■ **EXERCISE PROMPT**
Determine the number of lines in the listing below in which the word "copies" is present, and state it without comment.
##########
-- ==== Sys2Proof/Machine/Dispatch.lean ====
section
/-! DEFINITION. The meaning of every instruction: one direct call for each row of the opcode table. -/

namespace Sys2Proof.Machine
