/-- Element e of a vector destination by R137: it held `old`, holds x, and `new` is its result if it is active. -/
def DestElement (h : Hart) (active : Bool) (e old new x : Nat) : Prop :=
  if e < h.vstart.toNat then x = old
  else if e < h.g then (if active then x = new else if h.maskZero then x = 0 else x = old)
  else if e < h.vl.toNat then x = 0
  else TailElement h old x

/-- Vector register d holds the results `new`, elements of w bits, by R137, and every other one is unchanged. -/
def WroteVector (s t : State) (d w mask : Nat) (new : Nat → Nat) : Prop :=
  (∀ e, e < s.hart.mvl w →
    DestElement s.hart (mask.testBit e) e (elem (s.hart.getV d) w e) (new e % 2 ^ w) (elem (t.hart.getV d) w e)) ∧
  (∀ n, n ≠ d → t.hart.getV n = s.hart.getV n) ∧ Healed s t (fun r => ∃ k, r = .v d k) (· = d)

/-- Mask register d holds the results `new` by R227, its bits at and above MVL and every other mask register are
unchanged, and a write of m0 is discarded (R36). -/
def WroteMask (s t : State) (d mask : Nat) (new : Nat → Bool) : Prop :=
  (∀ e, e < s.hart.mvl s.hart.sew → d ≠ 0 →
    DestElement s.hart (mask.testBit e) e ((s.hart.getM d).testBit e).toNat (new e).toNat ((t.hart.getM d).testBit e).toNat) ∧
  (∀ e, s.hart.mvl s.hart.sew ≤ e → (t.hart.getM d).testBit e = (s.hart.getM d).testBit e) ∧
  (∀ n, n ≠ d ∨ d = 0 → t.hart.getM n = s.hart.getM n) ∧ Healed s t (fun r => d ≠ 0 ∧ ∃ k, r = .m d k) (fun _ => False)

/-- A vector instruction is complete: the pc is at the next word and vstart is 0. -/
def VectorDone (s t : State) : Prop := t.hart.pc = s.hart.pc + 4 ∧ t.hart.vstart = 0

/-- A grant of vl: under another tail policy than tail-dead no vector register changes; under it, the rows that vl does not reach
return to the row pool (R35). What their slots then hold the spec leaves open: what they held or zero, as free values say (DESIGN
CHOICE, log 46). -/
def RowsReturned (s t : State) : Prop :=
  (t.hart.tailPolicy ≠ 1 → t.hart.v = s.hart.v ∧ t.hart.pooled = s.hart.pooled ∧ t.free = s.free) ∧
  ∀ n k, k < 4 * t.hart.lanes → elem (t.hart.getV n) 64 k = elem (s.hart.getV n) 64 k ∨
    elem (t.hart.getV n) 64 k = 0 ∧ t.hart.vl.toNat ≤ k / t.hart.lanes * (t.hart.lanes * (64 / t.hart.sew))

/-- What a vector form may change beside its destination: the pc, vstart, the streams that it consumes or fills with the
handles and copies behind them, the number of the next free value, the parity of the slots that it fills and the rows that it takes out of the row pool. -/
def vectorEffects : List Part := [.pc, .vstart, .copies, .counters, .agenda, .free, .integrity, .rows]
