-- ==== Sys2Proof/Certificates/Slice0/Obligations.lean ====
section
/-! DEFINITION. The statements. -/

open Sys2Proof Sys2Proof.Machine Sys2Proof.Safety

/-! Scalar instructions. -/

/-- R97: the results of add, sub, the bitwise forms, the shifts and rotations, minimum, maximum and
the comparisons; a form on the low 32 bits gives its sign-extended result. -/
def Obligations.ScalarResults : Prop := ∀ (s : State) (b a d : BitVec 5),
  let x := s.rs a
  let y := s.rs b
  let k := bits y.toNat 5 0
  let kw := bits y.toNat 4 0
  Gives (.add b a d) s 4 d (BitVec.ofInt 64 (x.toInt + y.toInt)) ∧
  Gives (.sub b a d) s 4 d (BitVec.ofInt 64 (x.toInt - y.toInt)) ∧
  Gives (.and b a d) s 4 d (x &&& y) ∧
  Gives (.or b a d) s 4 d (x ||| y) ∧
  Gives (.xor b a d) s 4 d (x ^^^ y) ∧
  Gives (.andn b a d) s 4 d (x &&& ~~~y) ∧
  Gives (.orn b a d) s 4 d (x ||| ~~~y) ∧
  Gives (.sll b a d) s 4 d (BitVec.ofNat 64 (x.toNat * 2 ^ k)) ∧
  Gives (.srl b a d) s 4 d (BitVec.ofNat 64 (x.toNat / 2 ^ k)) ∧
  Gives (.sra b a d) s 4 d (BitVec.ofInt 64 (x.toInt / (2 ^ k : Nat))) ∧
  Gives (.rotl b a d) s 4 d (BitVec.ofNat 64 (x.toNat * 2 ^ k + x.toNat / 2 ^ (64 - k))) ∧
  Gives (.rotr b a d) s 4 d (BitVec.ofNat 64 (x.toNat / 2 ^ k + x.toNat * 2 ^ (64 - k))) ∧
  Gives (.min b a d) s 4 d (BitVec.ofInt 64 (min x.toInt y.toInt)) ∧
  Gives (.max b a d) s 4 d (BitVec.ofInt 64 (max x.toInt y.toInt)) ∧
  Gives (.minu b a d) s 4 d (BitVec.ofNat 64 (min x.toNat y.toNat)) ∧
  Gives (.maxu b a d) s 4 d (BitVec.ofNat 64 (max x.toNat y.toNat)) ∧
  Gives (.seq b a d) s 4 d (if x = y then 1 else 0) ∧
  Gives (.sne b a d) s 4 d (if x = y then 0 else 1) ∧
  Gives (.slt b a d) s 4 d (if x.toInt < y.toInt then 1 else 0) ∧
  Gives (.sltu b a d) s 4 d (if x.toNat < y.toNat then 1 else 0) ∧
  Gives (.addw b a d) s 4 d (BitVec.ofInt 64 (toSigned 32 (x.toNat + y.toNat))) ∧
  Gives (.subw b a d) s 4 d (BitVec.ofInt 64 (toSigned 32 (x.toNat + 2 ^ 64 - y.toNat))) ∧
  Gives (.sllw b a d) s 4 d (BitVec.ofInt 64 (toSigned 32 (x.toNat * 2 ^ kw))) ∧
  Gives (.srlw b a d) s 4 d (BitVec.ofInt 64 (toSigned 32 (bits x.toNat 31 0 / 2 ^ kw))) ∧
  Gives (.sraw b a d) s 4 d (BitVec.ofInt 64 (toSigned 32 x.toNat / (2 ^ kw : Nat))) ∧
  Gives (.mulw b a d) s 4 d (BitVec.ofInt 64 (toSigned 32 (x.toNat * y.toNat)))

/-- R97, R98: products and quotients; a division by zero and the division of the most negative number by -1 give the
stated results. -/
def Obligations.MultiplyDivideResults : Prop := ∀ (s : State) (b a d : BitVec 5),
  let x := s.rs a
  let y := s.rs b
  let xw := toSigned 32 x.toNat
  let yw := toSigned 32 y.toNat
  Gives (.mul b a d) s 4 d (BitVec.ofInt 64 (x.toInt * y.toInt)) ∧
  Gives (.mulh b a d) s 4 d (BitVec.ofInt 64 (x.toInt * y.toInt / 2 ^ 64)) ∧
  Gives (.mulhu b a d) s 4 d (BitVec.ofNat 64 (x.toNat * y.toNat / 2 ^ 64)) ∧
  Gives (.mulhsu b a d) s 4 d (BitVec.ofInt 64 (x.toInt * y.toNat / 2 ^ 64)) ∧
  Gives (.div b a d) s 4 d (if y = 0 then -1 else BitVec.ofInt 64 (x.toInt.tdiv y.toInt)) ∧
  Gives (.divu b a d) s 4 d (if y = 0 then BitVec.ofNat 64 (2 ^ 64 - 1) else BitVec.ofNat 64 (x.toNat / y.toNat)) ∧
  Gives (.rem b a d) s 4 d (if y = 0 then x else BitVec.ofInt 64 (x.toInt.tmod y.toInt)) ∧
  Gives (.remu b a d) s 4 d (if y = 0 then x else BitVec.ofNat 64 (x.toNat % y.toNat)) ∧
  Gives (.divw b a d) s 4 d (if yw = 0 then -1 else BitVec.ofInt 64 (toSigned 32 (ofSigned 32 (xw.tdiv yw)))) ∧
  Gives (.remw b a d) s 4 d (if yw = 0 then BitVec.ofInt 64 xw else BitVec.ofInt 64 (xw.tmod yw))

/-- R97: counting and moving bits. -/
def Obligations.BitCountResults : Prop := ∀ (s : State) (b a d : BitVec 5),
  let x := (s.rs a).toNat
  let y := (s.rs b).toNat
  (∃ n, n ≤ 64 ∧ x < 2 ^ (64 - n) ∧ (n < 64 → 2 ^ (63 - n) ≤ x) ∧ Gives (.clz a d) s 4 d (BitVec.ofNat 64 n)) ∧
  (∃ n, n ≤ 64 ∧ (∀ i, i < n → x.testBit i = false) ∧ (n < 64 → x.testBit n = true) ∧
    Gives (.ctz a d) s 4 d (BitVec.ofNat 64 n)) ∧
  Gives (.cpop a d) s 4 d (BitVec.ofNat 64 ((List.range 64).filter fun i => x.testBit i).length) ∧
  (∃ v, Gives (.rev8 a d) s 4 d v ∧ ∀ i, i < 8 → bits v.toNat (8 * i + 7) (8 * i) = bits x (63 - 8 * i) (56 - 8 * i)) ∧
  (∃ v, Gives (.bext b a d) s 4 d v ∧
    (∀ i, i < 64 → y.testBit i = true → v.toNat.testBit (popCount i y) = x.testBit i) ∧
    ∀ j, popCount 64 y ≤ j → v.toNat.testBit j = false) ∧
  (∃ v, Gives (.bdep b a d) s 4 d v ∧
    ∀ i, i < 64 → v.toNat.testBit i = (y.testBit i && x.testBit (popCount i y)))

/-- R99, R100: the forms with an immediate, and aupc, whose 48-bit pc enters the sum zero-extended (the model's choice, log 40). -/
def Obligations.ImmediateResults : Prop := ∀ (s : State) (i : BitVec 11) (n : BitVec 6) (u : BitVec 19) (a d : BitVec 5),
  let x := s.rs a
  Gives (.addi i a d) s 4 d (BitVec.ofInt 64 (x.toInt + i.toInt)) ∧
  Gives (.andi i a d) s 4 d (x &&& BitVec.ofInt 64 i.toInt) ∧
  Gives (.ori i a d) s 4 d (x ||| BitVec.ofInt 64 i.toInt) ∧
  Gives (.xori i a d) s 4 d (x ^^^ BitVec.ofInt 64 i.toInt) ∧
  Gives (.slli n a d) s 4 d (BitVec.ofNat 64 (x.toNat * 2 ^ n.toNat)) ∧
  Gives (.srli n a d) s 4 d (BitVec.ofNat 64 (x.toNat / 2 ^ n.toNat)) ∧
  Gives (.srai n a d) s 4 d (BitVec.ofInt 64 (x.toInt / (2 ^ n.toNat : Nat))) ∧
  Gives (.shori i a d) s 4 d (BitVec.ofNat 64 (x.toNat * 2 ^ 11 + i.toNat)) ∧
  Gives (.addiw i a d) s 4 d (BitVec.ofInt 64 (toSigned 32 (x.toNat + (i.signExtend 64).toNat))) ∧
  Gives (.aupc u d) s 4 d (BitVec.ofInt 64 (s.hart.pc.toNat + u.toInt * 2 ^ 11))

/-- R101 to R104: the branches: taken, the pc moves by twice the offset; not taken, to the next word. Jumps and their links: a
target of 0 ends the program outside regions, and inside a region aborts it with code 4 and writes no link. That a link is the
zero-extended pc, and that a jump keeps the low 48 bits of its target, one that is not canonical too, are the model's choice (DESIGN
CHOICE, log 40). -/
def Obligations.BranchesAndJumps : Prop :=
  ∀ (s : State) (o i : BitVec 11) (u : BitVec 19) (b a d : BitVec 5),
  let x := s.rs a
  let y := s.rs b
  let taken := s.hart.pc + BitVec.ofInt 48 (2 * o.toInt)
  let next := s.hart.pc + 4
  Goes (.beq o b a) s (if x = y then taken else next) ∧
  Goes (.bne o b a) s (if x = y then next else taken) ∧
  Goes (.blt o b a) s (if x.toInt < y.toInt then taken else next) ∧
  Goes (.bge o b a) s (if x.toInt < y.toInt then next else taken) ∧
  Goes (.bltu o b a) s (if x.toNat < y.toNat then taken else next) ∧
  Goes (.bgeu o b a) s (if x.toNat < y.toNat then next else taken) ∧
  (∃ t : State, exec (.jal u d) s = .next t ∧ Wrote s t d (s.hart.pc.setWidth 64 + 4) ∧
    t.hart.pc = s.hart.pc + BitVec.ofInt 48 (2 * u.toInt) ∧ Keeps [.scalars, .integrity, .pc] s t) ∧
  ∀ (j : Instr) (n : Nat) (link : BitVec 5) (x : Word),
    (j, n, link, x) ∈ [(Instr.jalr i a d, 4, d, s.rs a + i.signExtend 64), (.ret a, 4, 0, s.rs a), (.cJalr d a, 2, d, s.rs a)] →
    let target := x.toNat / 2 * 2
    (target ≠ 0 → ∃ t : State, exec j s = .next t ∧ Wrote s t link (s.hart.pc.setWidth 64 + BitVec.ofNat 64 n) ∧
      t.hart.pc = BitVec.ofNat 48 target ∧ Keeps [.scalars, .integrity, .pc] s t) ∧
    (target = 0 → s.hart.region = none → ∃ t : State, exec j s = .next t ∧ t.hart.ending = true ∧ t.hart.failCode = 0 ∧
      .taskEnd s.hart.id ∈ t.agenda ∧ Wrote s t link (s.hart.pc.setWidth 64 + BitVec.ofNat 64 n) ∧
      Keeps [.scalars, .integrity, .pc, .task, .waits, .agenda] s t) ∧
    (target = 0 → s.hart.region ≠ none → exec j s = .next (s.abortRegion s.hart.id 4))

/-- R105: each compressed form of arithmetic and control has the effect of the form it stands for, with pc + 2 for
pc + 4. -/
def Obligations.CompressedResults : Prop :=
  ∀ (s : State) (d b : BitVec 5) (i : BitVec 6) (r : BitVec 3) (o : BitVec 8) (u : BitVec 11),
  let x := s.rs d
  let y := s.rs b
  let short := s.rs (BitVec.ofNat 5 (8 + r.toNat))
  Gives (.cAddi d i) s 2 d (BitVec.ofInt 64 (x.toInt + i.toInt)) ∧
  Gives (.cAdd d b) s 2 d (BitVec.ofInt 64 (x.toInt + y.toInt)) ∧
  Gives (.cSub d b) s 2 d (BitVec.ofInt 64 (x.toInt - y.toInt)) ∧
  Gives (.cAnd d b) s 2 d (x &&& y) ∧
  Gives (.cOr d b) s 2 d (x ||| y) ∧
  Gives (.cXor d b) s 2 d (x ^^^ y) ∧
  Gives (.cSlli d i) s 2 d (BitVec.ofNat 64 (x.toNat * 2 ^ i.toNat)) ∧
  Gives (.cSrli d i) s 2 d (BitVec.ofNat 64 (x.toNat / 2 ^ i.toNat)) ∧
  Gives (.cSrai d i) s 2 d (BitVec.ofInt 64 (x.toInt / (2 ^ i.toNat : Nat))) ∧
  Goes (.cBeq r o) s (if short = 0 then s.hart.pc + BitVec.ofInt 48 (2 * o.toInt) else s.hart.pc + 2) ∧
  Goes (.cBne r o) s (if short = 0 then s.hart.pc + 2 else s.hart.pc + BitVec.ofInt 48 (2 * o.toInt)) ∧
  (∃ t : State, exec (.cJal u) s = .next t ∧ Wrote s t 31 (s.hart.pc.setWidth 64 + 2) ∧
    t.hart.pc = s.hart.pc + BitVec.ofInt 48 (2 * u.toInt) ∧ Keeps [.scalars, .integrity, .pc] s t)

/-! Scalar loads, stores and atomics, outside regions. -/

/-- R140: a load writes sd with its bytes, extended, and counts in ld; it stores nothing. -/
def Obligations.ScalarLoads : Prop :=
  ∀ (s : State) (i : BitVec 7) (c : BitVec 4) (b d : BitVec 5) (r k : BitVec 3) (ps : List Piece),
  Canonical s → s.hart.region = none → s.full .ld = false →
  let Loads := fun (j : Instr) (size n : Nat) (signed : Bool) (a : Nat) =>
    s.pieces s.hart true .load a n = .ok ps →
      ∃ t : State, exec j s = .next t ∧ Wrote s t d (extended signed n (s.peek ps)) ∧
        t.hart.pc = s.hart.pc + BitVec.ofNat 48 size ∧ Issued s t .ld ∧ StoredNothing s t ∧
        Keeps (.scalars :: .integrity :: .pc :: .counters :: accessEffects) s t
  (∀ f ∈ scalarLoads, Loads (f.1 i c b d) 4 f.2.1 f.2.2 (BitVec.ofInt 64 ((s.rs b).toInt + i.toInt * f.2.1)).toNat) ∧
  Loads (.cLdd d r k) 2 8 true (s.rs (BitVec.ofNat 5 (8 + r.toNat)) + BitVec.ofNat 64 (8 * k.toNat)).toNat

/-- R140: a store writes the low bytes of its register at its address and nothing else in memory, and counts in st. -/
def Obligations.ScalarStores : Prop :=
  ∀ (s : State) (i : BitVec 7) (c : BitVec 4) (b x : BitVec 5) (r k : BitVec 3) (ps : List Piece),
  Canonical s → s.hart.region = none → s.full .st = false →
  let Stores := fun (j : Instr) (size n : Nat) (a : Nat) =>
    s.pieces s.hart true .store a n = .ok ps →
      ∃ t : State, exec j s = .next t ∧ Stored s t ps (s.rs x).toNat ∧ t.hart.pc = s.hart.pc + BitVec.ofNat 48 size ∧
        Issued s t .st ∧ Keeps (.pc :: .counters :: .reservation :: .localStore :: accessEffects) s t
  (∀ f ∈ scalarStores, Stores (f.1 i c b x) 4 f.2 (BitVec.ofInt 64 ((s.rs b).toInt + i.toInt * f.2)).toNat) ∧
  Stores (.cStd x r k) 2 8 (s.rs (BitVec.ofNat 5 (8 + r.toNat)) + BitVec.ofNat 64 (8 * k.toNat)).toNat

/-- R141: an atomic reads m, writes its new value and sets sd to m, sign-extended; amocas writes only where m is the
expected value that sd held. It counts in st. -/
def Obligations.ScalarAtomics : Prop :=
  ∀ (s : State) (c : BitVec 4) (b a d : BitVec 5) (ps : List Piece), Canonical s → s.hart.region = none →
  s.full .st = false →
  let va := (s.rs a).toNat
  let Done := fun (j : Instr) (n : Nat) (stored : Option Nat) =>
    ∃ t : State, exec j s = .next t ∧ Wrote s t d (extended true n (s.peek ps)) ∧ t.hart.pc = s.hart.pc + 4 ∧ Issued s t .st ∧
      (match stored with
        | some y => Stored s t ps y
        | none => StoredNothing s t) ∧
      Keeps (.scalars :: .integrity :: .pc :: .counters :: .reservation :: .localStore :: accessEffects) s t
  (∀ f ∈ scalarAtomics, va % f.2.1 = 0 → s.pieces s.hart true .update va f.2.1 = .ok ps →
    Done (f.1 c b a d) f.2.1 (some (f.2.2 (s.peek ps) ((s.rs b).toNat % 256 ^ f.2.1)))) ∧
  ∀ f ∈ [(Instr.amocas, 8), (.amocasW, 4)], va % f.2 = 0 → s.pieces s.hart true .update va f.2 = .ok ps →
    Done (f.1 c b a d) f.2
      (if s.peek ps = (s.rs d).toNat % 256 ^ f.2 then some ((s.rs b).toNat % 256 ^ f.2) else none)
##########
■ **REPLY TO THE TASK**
2